Search the records for "reads". Copy every line where it appears.

============================================================

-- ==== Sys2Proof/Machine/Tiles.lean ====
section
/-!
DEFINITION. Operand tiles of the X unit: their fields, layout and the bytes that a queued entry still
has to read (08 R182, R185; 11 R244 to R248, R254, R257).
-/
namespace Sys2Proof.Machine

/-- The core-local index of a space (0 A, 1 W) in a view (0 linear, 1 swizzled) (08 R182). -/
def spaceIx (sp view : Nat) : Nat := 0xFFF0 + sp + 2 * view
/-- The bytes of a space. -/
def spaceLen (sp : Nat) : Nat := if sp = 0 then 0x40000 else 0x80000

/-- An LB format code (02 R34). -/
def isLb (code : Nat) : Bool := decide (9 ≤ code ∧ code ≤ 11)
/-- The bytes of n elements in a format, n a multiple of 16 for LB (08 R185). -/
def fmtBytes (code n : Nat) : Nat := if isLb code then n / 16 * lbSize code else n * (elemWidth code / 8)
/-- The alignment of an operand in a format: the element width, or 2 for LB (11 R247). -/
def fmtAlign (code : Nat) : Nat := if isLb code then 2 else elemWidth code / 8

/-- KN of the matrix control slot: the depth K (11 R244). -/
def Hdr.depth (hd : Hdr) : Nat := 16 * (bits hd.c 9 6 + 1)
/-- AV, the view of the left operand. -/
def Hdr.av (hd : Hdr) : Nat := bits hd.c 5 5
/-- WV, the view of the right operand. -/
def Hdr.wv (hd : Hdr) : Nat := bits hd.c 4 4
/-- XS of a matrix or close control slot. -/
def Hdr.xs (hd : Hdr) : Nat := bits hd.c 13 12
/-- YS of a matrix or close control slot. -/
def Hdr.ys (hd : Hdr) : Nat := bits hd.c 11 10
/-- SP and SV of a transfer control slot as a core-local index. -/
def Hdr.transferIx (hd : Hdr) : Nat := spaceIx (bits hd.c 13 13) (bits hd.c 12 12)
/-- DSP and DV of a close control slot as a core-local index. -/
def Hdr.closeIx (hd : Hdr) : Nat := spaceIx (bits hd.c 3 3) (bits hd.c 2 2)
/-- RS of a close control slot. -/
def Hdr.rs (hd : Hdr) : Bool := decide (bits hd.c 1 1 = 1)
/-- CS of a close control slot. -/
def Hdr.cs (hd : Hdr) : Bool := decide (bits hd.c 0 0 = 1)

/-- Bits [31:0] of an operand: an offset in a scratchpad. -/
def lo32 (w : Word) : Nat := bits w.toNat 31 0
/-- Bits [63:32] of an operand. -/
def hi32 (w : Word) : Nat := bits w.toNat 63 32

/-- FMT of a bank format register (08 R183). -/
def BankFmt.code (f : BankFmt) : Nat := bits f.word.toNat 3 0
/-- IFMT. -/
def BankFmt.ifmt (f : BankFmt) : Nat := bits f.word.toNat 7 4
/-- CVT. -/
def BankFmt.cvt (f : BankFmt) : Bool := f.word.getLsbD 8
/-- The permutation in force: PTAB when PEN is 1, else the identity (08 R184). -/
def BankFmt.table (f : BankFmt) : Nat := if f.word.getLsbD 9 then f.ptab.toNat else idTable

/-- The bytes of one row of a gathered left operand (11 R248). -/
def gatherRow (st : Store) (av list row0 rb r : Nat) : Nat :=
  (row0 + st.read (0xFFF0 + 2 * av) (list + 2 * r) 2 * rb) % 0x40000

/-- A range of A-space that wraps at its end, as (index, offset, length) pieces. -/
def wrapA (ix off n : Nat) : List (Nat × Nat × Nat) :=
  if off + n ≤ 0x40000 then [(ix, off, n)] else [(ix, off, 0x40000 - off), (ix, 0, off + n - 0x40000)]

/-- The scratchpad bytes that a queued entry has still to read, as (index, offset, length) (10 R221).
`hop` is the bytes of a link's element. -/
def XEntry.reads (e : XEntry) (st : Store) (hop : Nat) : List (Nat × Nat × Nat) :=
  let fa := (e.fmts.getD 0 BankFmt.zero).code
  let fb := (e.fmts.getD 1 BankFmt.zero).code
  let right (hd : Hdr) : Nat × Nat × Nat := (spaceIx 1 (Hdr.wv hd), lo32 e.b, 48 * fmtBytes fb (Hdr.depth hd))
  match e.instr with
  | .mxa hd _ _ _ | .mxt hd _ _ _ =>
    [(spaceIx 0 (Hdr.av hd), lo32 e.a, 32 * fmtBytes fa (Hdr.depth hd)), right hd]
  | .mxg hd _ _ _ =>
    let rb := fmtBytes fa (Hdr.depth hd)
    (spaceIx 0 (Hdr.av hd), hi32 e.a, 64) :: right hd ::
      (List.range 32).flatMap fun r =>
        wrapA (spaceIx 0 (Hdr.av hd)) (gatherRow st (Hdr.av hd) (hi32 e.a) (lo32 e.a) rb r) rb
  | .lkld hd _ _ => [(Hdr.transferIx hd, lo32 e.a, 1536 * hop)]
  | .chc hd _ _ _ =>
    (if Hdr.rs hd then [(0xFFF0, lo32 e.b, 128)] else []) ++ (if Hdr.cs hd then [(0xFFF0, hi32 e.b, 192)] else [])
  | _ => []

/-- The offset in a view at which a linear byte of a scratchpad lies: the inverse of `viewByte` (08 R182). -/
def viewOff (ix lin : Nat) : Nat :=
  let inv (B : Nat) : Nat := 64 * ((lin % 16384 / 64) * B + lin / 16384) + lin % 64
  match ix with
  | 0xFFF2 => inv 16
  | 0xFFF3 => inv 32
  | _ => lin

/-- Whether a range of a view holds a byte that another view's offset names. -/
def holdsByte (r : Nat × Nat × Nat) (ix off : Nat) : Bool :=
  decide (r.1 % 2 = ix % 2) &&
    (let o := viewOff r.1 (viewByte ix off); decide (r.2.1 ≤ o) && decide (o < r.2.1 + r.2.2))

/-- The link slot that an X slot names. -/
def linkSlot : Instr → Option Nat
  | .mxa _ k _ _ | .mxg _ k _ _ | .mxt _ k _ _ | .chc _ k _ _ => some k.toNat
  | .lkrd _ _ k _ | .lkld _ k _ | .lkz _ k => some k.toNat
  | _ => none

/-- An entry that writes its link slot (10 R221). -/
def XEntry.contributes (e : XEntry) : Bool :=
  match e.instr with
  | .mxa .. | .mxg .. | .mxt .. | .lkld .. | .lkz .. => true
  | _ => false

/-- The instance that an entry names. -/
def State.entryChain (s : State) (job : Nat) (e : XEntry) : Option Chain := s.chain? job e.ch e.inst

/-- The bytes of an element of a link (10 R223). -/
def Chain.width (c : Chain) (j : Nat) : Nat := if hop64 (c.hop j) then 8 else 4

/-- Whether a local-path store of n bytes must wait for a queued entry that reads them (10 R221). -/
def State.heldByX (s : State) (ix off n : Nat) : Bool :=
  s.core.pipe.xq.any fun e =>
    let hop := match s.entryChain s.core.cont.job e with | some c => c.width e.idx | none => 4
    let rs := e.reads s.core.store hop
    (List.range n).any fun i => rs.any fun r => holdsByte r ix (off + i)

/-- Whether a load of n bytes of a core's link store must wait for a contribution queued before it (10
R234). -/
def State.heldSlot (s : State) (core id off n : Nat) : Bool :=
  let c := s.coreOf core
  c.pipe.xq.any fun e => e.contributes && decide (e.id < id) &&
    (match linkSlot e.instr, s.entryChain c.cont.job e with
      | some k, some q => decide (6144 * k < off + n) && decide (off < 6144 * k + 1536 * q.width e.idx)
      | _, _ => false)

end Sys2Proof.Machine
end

============================================================

▶ [REPLY TO THE TASK]
def XEntry.reads (e : XEntry) (st : Store) (hop : Nat) : List (Nat × Nat × Nat) :=
/-- Whether a local-path store of n bytes must wait for a queued entry that reads them (10 R221). -/
    let rs := e.reads s.core.store hop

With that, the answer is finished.